→ **Working data**
namespace Sys2Proof.Machine

/-! Machine/Switch.lean. -/

theorem loadOther_ev {s0 : State} (b : RuleBank) {s : State} (hv : Ev s0 s) : Ev s0 (loadOther b s) :=
  Ev.of_mk hv (fun m => m) (fun m => m) (fun m => m) (fun m => m) (fun m => m) (fun m => m)

theorem releaseOther_ev {s0 : State} {s : State} (hv : Ev s0 s) : Ev s0 (releaseOther s) := by
  unfold releaseOther
  repeat' with_reducible first
    | assumption | (intro _) | apply Ev.ite | split
    | (fail_if_no_progress (apply Ev.of_mk <;> first | exact fun h => h | skip)) | dsimp only

theorem swapBanks_ev {s0 : State} {s : State} (hv : Ev s0 s) : Ev s0 (swapBanks s) :=
  Ev.of_mk hv (fun m => m) (fun m => m) (fun m => m) (fun m => m) (fun m => m) (fun m => m)

theorem runRom_ev {s0 : State} {s : State} (hv : Ev s0 s) : Ev s0 (runRom s) := by
  unfold runRom
  repeat' with_reducible first
    | assumption | (intro _) | apply Ev.ite | apply releaseOther_ev | split
    | (fail_if_no_progress (apply Ev.of_mk <;> first | exact fun h => h | skip)) | dsimp only

theorem firstBank_ev {s0 : State} (i : Option RunImage) {s : State} (hv : Ev s0 s) : Ev s0 (firstBank i s) :=
  Ev.of_mk hv (fun m => m) (fun m => m) (fun m => m) (fun m => m) (fun m => m) (fun m => m)

theorem activateStreams_ev {s0 : State} (old : Nat → Option Bytes) {s : State} (hv : Ev s0 s) : Ev s0
    (activateStreams old s) := by
  unfold activateStreams
  repeat' with_reducible first
    | assumption | (intro _) | apply Ev.foldl | split
    | (fail_if_no_progress (apply Ev.of_mk <;> first | exact fun h => h | skip)) | dsimp only

theorem activateEgress_ev {s0 : State} (p : Nat) (slopes fields : List Nat) {s : State} (hv : Ev s0 s) : Ev s0
    (activateEgress p slopes fields s) := by
  unfold activateEgress
  repeat' with_reducible first
    | assumption | (intro _) | apply Ev.ite | apply setEgress_ev | apply startPreemption_ev | split
    | (fail_if_no_progress (apply Ev.of_mk <;> first | exact fun h => h | skip)) | dsimp only

theorem repin_ev {s0 : State} (old : List Bool) {s : State} (hv : Ev s0 s) : Ev s0 (repin old s) := by
  unfold repin
  repeat' with_reducible first
    | assumption | (intro _) | apply Ev.ite | apply Ev.foldl | apply setPress_ev | split
    | (fail_if_no_progress (apply Ev.of_mk <;> first | exact fun h => h | skip)) | dsimp only

theorem notePlcaHold_ev {s0 : State} {s : State} (hv : Ev s0 s) : Ev s0 (notePlcaHold s) := by
  unfold notePlcaHold
  repeat' with_reducible first
    | assumption | (intro _) | apply Ev.ite | apply Ev.foldl | apply record_ev | split
    | (fail_if_no_progress (apply Ev.of_mk <;> first | exact fun h => h | skip)) | dsimp only

theorem activateDomain_ev {s0 : State} (old : Option Bytes) (d : Nat) {s : State} (hv : Ev s0 s) : Ev s0
    (activateDomain old s d) := by
  unfold activateDomain
  repeat' with_reducible first
    | assumption | (intro _) | apply Ev.ite | apply setDom_ev | apply wOnDomain_ev | apply firstLock_ev | split
    | (fail_if_no_progress (apply Ev.of_mk <;> first | exact fun h => h | skip)) | dsimp only

theorem flushLearned_ev {s0 : State} (leaving : Bool) {s : State} (hv : Ev s0 s) : Ev s0 (flushLearned leaving s)
    := by
  unfold flushLearned
  repeat' with_reducible first
    | assumption | (intro _) | apply Ev.ite | split
    | (fail_if_no_progress (apply Ev.of_mk <;> first | exact fun h => h | skip)) | dsimp only

theorem refreshFirewall_ev {s0 : State} {s : State} (hv : Ev s0 s) : Ev s0 (refreshFirewall s) := by
  unfold refreshFirewall
  repeat' with_reducible first
    | assumption | (intro _) | apply dropDeniedConns_ev | apply rejudgeRoutes_ev | split
    | (fail_if_no_progress (apply Ev.of_mk <;> first | exact fun h => h | skip)) | dsimp only

theorem noteProfile_ev {s0 : State} {s : State} (hv : Ev s0 s) : Ev s0 (noteProfile s) := by
  unfold noteProfile
  repeat' with_reducible first
    | assumption | (intro _) | apply Ev.ite | apply record_ev | split
    | (fail_if_no_progress (apply Ev.of_mk <;> first | exact fun h => h | skip)) | dsimp only

theorem switchTables_ev {s0 : State} (new : Option RunImage) {s : State} (hv : Ev s0 s) : Ev s0
    (switchTables new s) := by
  unfold switchTables
  repeat' with_reducible first
    | assumption | (intro _) | apply Ev.ite | apply Ev.foldl | apply settlePins_ev | apply refreshBp_ev
    | apply settle_ev | apply activatePorts_ev | apply activateSegments_ev | apply applyWakeSettings_ev
    | apply activateLegacy_ev | apply activateCounters_ev | apply activateStreams_ev | apply activateEgress_ev
    | apply repin_ev | apply notePlcaHold_ev | apply activateDomain_ev | apply flushLearned_ev
    | apply refreshFirewall_ev | split
    | (fail_if_no_progress (apply Ev.of_mk <;> first | exact fun h => h | skip)) | dsimp only

theorem putSection_ev {s0 : State} (id : Nat) (content : Bytes) {s : State} (hv : Ev s0 s) : Ev s0
    (putSection id content s) := by
  unfold putSection
  repeat' with_reducible first
    | assumption | (intro _) | split
    | (fail_if_no_progress (apply Ev.of_mk <;> first | exact fun h => h | skip)) | dsimp only

theorem swapPatch_ev {s0 : State} (p : Patch) {s : State} (hv : Ev s0 s) : Ev s0 (swapPatch p s) := by
  unfold swapPatch
  repeat' with_reducible first
    | assumption | (intro _) | apply Ev.ite | apply dropDeniedConns_ev | apply rejudgeRoutes_ev
    | apply applyDefaults_ev | apply releaseOther_ev | apply swapBanks_ev | apply flushLearned_ev
    | apply putSection_ev | split
    | (fail_if_no_progress (apply Ev.of_mk <;> first | exact fun h => h | skip)) | dsimp only

theorem loadImage_ev {s0 : State} (i : RunImage) {s : State} (hv : Ev s0 s) : Ev s0 (loadImage i s) := by
  unfold loadImage
  repeat' with_reducible first
    | assumption | (intro _) | apply Ev.ite | apply record_ev | split
    | (fail_if_no_progress (apply Ev.of_mk <;> first | exact fun h => h | skip)) | dsimp only

/-! Machine/Image.lean. -/

theorem setImgSession_ev {s0 : State} (t : Nat) (x : Option ImgSession) {s : State} (hv : Ev s0 s) : Ev s0
    (setImgSession t x s) := by
  unfold setImgSession
  repeat' with_reducible first
    | assumption | (intro _) | apply Ev.ite | split
    | (fail_if_no_progress (apply Ev.of_mk <;> first | exact fun h => h | skip)) | dsimp only

theorem imgBegin_ev {s0 : State} (r : Req) {s : State} (hv : Ev s0 s) : Ev s0 (imgBegin r s) := by
  unfold imgBegin
  repeat' with_reducible first
    | assumption | (intro _) | apply Ev.ite | apply releaseOther_ev | split
    | (fail_if_no_progress (apply Ev.of_mk <;> first | exact fun h => h | skip)) | dsimp only

theorem imgBeginOp_ev : OpEv imgBeginOp := by
  unfold imgBeginOp
  constructor <;> intro r s0 s hv <;> dsimp only <;>
  repeat' with_reducible first
    | assumption | (intro _) | apply Ev.ite | apply answer_ev | apply imgBegin_ev | split
    | (fail_if_no_progress (apply Ev.of_mk <;> first | exact fun h => h | skip)) | dsimp only

theorem execImgBegin_ev (c : CmdSource) {s t : State} (hx : execImgBegin c s = .next t) : Ev s t := by
  unfold execImgBegin at hx
  obtain rfl := Host.Outcome.next.inj hx
  have hv := Ev.refl s
  repeat' with_reducible first
    | assumption | (intro _) | apply runCommand_ev | exact imgBeginOp_ev | apply imgBeginOp_ev.commit | split
    | (fail_if_no_progress (apply Ev.of_mk <;> first | exact fun h => h | skip)) | dsimp only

→ **What this task involves**
Lines with the string "loadImage" in the data above: say how many there are, giving the number alone.

→ **Exercise result**
2